/-! What the ports accept. -/

/-- Held in reset: neither writes nor other reads than identity and status (R399). -/
def heldInReset (s : State) : Bool := s.boot.phase == .held || s.boot.phase == .unpowered
/-- Registers whose writes are accepted before READY: those of the clocks that R394 names, and every REGION register of Table 13-8 but REGION_CTL. -/
def earlyWrite (off : Nat) : Bool :=
  [0x10004, 0x10028, 0x1002C, 0x10030, 0x44, 0x48, 0x4C, 0x50, 0x54, 0x58, 0x5C, 0x60, 0x340, 0x344].contains off || (regIdx 0x300 4 13 off).isSome
/-- Registers read while the region is held in reset (R399). -/
def heldRead (off : Nat) : Bool := [0x00, 0x04, 0x08, 0x0C, 0x10, 0x44, 0x48].contains off
/-- Word of the persistent store behind a WP register, if the offset is one. -/
def wpWord (off : Nat) : Option Nat :=
  if off = 0x4C then some 0x044 else if off = 0x50 then some 0x045
  else match regIdx 0xC0000 4 4096 off with
    | some w => if pstHostWord w then some w else none
    | none => none
/-- A write that is ignored as a whole, and so leaves the tick as if it had not come (R435): INSTALL or REVOKE over the fabric (R397), a head outside the event ring (R375), a FAB_CTL that R238 forbids, CMD_Q_CFG of a queue not DISABLED (R388), a doorbell of one DISABLED or RESETTING (R439), a zone page of a quarter in reset (R438). -/
def ignoredWrite (s : State) (p : WinPort) (off : Nat) (v : Word) : Bool :=
  let o := off % 0x10000
  match off / 0x10000 with
  | 0x0 => (off == 0x340 && p == .fabric && (bit v 0 || bit v 1)) || (off == 0x20C && decide (evtSize s.evt ≤ fld v 0 16))
  | 0x4 => decide (o / 0x40 < 64) && o % 0x40 == 0x10 && queueState (s.queue (o / 0x40)) != 0
  | 0x6 => o == 0 && bit v (b2n (bit v 8))
  | b =>
    if 0x10 ≤ b ∧ b < 0x1C then (s.quarter ((off - 0x100000) / 0x4000 / 12)).inReset
    else
      decide (0x40 ≤ b ∧ b < 0x44) &&
        (queueState (s.queue ((off - 0x400000) / 0x1000)) == 0 || queueState (s.queue ((off - 0x400000) / 0x1000)) == 3)
/-- A ring write that finds other events between itself and the fabric's write f of the same register: the RW fields of f stand, a bit that f has set or cleared stays as it is (R435, log 60). -/
def writeOver (s : State) (env : BootEnv) (off : Nat) (v f : Word) : State :=
  let s := applyWrite s .ring env off (writtenValue s off v)
  if rwBits off = 0 then s else applyWrite s .fabric env off (f &&& ~~~w1Bits off)
/-- The window takes a write of a register now: the region is not held in reset, and before READY only registers of bring-up are written (R394, R399). -/
def writeOpen (s : State) (off : Nat) : Bool := !heldInReset s && (s.ready || earlyWrite off)
/-- A ring write goes before the fabric's write f of the same register in this tick: with nothing in between, the region is taken back to before f, the ring's write acts, and then f, if it is still taken (R435). -/
def writeBefore (s : State) (env : BootEnv) (off : Nat) (v f : Word) : State :=
  match s.undo with
  | some u =>
    if w1Bits off ≠ 0 ∧ u.off = off ∧ s.toBody = u.after then
      let t := applyWrite { s with toBody := u.before } .ring env off (writtenValue s off v)
      let r := if writeOpen t off && !ignoredWrite t .fabric off f then applyWrite t .fabric env off (writtenValue t off f) else t
      { r with undo := some ⟨off, t.toBody, r.toBody⟩ }
    else writeOver s env off v f
  | none => writeOver s env off v f
/-- A fabric write of a register with bits W1C or W1S has brought s to t: what a ring write of it later in the tick goes back to (R435). -/
def keepUndo (s : State) (p : WinPort) (off : Nat) (t : State) : State :=
  if p = .fabric ∧ w1Bits off ≠ 0 then { t with undo := some ⟨off, s.toBody, t.toBody⟩ } else t
/-- A write that no other of the same tick meets. -/
def plainWrite (s : State) (p : WinPort) (env : BootEnv) (off : Nat) (v : Word) : State :=
  keepUndo s p off (noteWrite (applyWrite s p env off (writtenValue s off v)) p off v)
/-- The fabric's write of persistent word w in this tick is the only one there is of it (R11). -/
def onlyWrite (s : State) (w : Nat) : Bool :=
  !(s.found.pst.busy.any fun b => b.1 == w) && (s.pst.busy.filter fun b => b.1 == w).length == 1 && !(s.pst.held.any fun b => b.1 == w)
/-- The store as it was before this tick's write of word w. -/
def unwrite (s : State) (w : Nat) : State :=
  s.modPst fun p =>
    { p with words := sset 0 p.words w (sget 0 s.found.pst.words w), writes := sset 0 p.writes w (sget 0 s.found.pst.writes w),
             busy := p.busy.filter fun b => b.1 != w }
/-- A write through a port: its STATUS and effect. Refused: an access that is not an aligned word (R7), or not accepted now (R394, R399); BUSY: a ring write of a word that is persisting (R11). A ring write goes before the fabric's of the same tick (R435). -/
def winWriteEnv (s : State) (p : WinPort) (env : BootEnv) (off size : Nat) (v : Word) : Nat × State :=
  if size ≠ 4 ∨ off % 4 ≠ 0 ∨ !writeOpen s off then (stRejected, s)
  else
    match wpWord off, fabricFirst s p off with
    | some w, some f =>
      if pstBusy s w && !onlyWrite s w then (stBusy, s)
      else (stAccepted, noteWrite (writeBefore (if pstBusy s w then unwrite s w else s) env off v f) p off v)
    | some w, none => if p == .ring && pstBusy s w then (stBusy, s) else (stAccepted, plainWrite s p env off v)
    | none, some f => (stAccepted, noteWrite (writeBefore s env off v f) p off v)
    | none, none => if ignoredWrite s p off v then (stAccepted, s) else (stAccepted, plainWrite s p env off v)
/-- A write whose WARM, if it is one, meets nothing amiss outside. -/
def winWrite (s : State) (p : WinPort) (off : Nat) (v : Word) : State := (winWriteEnv s p .good off 4 v).2
/-- A read through a port: STATUS, value, and its effect (R7, R8, R394, R399). -/
def winRead (s : State) (p : WinPort) (off size : Nat) : Nat × Word × State :=
  if size ≠ 4 ∨ off % 4 ≠ 0 ∨ (heldInReset s && !heldRead off) then (stRejected, 0, s)
  else (stAccepted, portValue s p off, readEffect s p off)

/-! Rows that are one access. -/

/-- One access as a row's outcome. -/
def wrRow (s : State) (p : WinPort) (off : Nat) (v : Word) : Host.Outcome State Fault Refusal := .next (winWrite s p off v)
def rdRow (s : State) (p : WinPort) (off : Nat) : Host.Outcome State Fault Refusal := .next (winRead s p off 4).2.2

/-- REGISTER_WRITE (R7 to R10). -/
def execRegisterWrite (p : WinPort) (off : BitVec 24) (size : Nat) (v : Word) (s : State) : Host.Outcome State Fault Refusal :=
  .next (winWriteEnv s p .good off.toNat size v).2
/-- WP_WRITE (R11). -/
def execWpWrite (p : WinPort) (off : BitVec 24) (v : Word) (s : State) : Host.Outcome State Fault Refusal :=
  match wpWord off.toNat with
  | some _ => wrRow s p off.toNat v
  | none => .next s
/-- The next held write of word w begins to persist. -/
def pstNext (p : Pst) (w : Nat) : Pst :=
  match p.held.find? fun h => h.1 == w with
  | some h => { p with held := p.held.erase h, busy := p.busy ++ [h] }
  | none => p
/-- PERSIST_ACK: the oldest write of the word has persisted; a word found bad is good, a trim lowering is applied, a key operation goes on, the next held write begins (R11, R332, R397, R426). -/
def execPersistAck (w : Fin 4096) (s : State) : Host.Outcome State Fault Refusal :=
  .next <|
    match s.pst.busy.find? fun b => b.1 == w.val with
    | some b =>
      let s := s.modPst fun p => pstNext { p with busy := p.busy.erase b, badWords := p.badWords.filter (· != w.val) } w
      match regIdx 0x040 1 4 w with
      | some q => trimAck s q
      | none => keyAck s w
    | none => s
/-- LATCHED_LO_READ (R436). -/
def execLatchedLoRead (p : WinPort) (off : BitVec 24) (s : State) : Host.Outcome State Fault Refusal :=
  if (live64 s off.toNat).isSome then rdRow s p off.toNat else .next s
/-- ZONE_ARITH_DATA_READ (R79). -/
def execZoneArithDataRead (p : WinPort) (z : Fin 48) (s : State) : Host.Outcome State Fault Refusal := rdRow s p (0x100804 + 0x4000 * z.val)
/-- UNROUTE_COUNT_READ (R235). -/
def execUnrouteCountRead (p : WinPort) (s : State) : Host.Outcome State Fault Refusal := rdRow s p 0x60030
/-- PIT_ERR_READ (R269). -/
def execPitErrRead (p : WinPort) (q : Fin 4) (s : State) : Host.Outcome State Fault Refusal := rdRow s p (0xA0014 + 0x40 * q.val)
/-- QRESET (R402). -/
def execQreset (p : WinPort) (q : Fin 4) (s : State) : Host.Outcome State Fault Refusal := wrRow s p 0x40 (oneBit q)
/-- WARM (R403). -/
def execWarm (p : WinPort) (env : BootEnv) (s : State) : Host.Outcome State Fault Refusal := .next (winWriteEnv s p env 0x40 4 (oneBit 4)).2
/-- CFG_CTL.START (R168). -/
def execStart (p : WinPort) (q : Fin 4) (s : State) : Host.Outcome State Fault Refusal := wrRow s p (0xD000C + 0x40 * q.val) 1
/-- CFG_CTL.ABORT (R168). -/
def execAbort (p : WinPort) (q : Fin 4) (s : State) : Host.Outcome State Fault Refusal := wrRow s p (0xD000C + 0x40 * q.val) 2
/-- FAB_CTL_WRITE (R238). -/
def execFabCtlWrite (p : WinPort) (v : Word) (s : State) : Host.Outcome State Fault Refusal := wrRow s p 0x60000 v
/-- FAB_TBL_CMD.WRITE (R442). -/
def execTblWrite (p : WinPort) (v : Word) (s : State) : Host.Outcome State Fault Refusal := wrRow s p 0x60020 (v ||| 1)
/-- FAB_TBL_CMD.READ (R442). -/
def execTblRead (p : WinPort) (v : Word) (s : State) : Host.Outcome State Fault Refusal := wrRow s p 0x60020 (v ||| 2)
/-- FAB_TBL_CMD.DELETE (R442). -/
def execTblDelete (p : WinPort) (v : Word) (s : State) : Host.Outcome State Fault Refusal := wrRow s p 0x60020 (v ||| 4)
/-- LNK_CTL with ENABLE as it stands and bit i set. -/
def linkCtl (s : State) (n i : Nat) : Word := w32 (b2n (s.link n).enable) ||| oneBit i
/-- LNK_CTL.QUICK (R251). -/
def execQuick (p : WinPort) (n : Fin 32) (s : State) : Host.Outcome State Fault Refusal := wrRow s p (0x80000 + 0x10 * n.val) (linkCtl s n 2)
/-- LNK_CTL.TRAIN (R252). -/
def execTrain (p : WinPort) (n : Fin 32) (s : State) : Host.Outcome State Fault Refusal := wrRow s p (0x80000 + 0x10 * n.val) (linkCtl s n 1)
/-- LNK_CTL.ENABLE (R253). -/
def execEnable (p : WinPort) (n : Fin 32) (v : Word) (s : State) : Host.Outcome State Fault Refusal := wrRow s p (0x80000 + 0x10 * n.val) v
/-- PIT_CTL.CLEAR_ALL (Table 8-11). -/
def execClearAll (p : WinPort) (q : Fin 4) (s : State) : Host.Outcome State Fault Refusal := wrRow s p (0xA001C + 0x40 * q.val) 1
/-- CLK_DRONE_CONFIRM_WRITE (R281). -/
def execClkDroneConfirmWrite (p : WinPort) (v : Word) (s : State) : Host.Outcome State Fault Refusal := wrRow s p 0x10004 v
/-- CLK_CHANTER_CTL[z].START (R291). -/
def execChanterStart (p : WinPort) (z : Fin 48) (v : Word) (s : State) : Host.Outcome State Fault Refusal :=
  wrRow s p (0x10100 + 8 * z.val) (v ||| oneBit 31)
/-- CLK_CHANTER_CTL[z].RESET (R291). -/
def execChanterReset (p : WinPort) (z : Fin 48) (v : Word) (s : State) : Host.Outcome State Fault Refusal :=
  wrRow s p (0x10100 + 8 * z.val) (v ||| oneBit 30)
/-- STR_ALIGN_CTL.ALIGN[q] (R315). -/
def execAlign (p : WinPort) (q : Fin 4) (s : State) : Host.Outcome State Fault Refusal := wrRow s p 0x20004 (oneBit q)
/-- CLK_DRONE_SYNC_CTL.ARM (R317). -/
def execArm (p : WinPort) (v : Word) (s : State) : Host.Outcome State Fault Refusal := wrRow s p 0x10030 (v ||| 1)
/-- PWR_ALLOT_WRITE (R333). -/
def execPwrAllotWrite (p : WinPort) (v : Word) (s : State) : Host.Outcome State Fault Refusal := wrRow s p 0x30008 v
/-- PWR_MODE_WRITE (R345, R346): the governor's next sample moves the region. -/
def execPwrModeWrite (p : WinPort) (v : Word) (s : State) : Host.Outcome State Fault Refusal := wrRow s p 0x30000 v
/-- DB_SQ_TAIL (R363). -/
def execDbSqTail (p : WinPort) (n : Fin 64) (v : Word) (s : State) : Host.Outcome State Fault Refusal := wrRow s p (0x400000 + 0x1000 * n.val) v
/-- DB_CQ_HEAD (R363). -/
def execDbCqHead (p : WinPort) (n : Fin 64) (v : Word) (s : State) : Host.Outcome State Fault Refusal := wrRow s p (0x400004 + 0x1000 * n.val) v
/-- REGION_EVT_HEAD_WRITE (R375). -/
def execRegionEvtHeadWrite (p : WinPort) (v : Word) (s : State) : Host.Outcome State Fault Refusal := wrRow s p 0x20C v
/-- CMD_Q_CTL.RESET (R383), ENABLE as it stands. -/
def execQueueReset (p : WinPort) (n : Fin 64) (s : State) : Host.Outcome State Fault Refusal :=
  wrRow s p (0x40014 + 0x40 * n.val) (w32 (2 + b2n (s.queue n).enable))
/-- CMD_Q_CTL.ENABLE (R364). -/
def execQueueEnable (p : WinPort) (n : Fin 64) (v : Word) (s : State) : Host.Outcome State Fault Refusal :=
  wrRow s p (0x40014 + 0x40 * n.val) (v &&& 1)
/-- CMD_Q_CFG_WRITE (R388). -/
def execCmdQCfgWrite (p : WinPort) (n : Fin 64) (v : Word) (s : State) : Host.Outcome State Fault Refusal := wrRow s p (0x40010 + 0x40 * n.val) v
/-- SEQ_CTL.START (R378). -/
def execSeqStart (p : WinPort) (q : Fin 4) (s : State) : Host.Outcome State Fault Refusal := wrRow s p (0x50008 + 0x40 * q.val) 1
/-- SEQ_CTL.STOP (R379). -/
def execStop (p : WinPort) (q : Fin 4) (s : State) : Host.Outcome State Fault Refusal := wrRow s p (0x50008 + 0x40 * q.val) 2
/-- SEQ_CTL.DRAIN (R379). -/
def execDrain (p : WinPort) (q : Fin 4) (s : State) : Host.Outcome State Fault Refusal := wrRow s p (0x50008 + 0x40 * q.val) 4
/-- REGION_FW_CTL.UPDATE (R396). -/
def execUpdate (p : WinPort) (s : State) : Host.Outcome State Fault Refusal := wrRow s p 0x60 1
/-- FW_UPDATE_COMPLETE: the read of the image has ended, `ok` once all of it has come, or a HOST_RD has failed; the image is verified and its VERSION checked, and PENDING set (R396). -/
def execFwUpdateComplete (ok : Bool) (s : State) : Host.Outcome State Fault Refusal :=
  .next <|
    let f := s.fw
    if f.update ≠ 1 || (ok && f.got != fwBytes) then s
    else
      let b := !f.active
      let img := f.img
      let good := ok && Config.fwVerify img && decide (f.version.toNat < (Config.fwVersion img).toNat)
      let e : Nat := if !ok then 1 else if !Config.fwVerify img then 2 else if good then 0 else 3
      let x : FwSlot := ⟨if ok then img else [], if ok then Config.fwLength img else 0, good, if ok then Config.fwVersion img else 0, (fwSlot f b).updates + 1⟩
      s.modFw fun f =>
        { f with update := if e = 0 then 2 else 3, error := BitVec.ofNat 4 e, pending := e == 0, img := [], got := 0,
                 slotA := if b then f.slotA else x, slotB := if b then x else f.slotB }
/-- REGION_AUTH_CTL.INSTALL (R397). -/
def execInstall (p : WinPort) (slot : Fin 4) (s : State) : Host.Outcome State Fault Refusal := wrRow s p 0x340 (w32 (16 * slot.val + 1))
/-- REGION_AUTH_CTL.REVOKE (R397). -/
def execRevoke (p : WinPort) (slot : Fin 4) (s : State) : Host.Outcome State Fault Refusal := wrRow s p 0x340 (w32 (16 * slot.val + 2))
/-- FLT_CTL with STRIKES as it stands and bit i set. -/
def fltCtl (s : State) (i : Nat) : Word := w32 (s.flt.strikes.toNat * 16) ||| oneBit i
/-- FLT_CTL.REARM[q] (R419). -/
def execRearm (p : WinPort) (q : Fin 4) (s : State) : Host.Outcome State Fault Refusal := wrRow s p 0xB0008 (fltCtl s (8 + q.val))
/-- FLT_CTL.CAPTURE (R428). -/
def execCapture (p : WinPort) (s : State) : Host.Outcome State Fault Refusal := wrRow s p 0xB0008 (fltCtl s 0)
/-- FLT_CTL.RELEASE (R428). -/
def execRelease (p : WinPort) (s : State) : Host.Outcome State Fault Refusal := wrRow s p 0xB0008 (fltCtl s 1)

● **WORK INSTRUCTIONS**
Where the line with "def heldRead (off" ends, your copy should end too; please return exactly the lines from the first line of the data through it.

● **ANSWER TO THIS PROBLEM**
/-! What the ports accept. -/

/-- Held in reset: neither writes nor other reads than identity and status (R399). -/
def heldInReset (s : State) : Bool := s.boot.phase == .held || s.boot.phase == .unpowered
/-- Registers whose writes are accepted before READY: those of the clocks that R394 names, and every REGION register of Table 13-8 but REGION_CTL. -/
def earlyWrite (off : Nat) : Bool :=
  [0x10004, 0x10028, 0x1002C, 0x10030, 0x44, 0x48, 0x4C, 0x50, 0x54, 0x58, 0x5C, 0x60, 0x340, 0x344].contains off || (regIdx 0x300 4 13 off).isSome
/-- Registers read while the region is held in reset (R399). -/
def heldRead (off : Nat) : Bool := [0x00, 0x04, 0x08, 0x0C, 0x10, 0x44, 0x48].contains off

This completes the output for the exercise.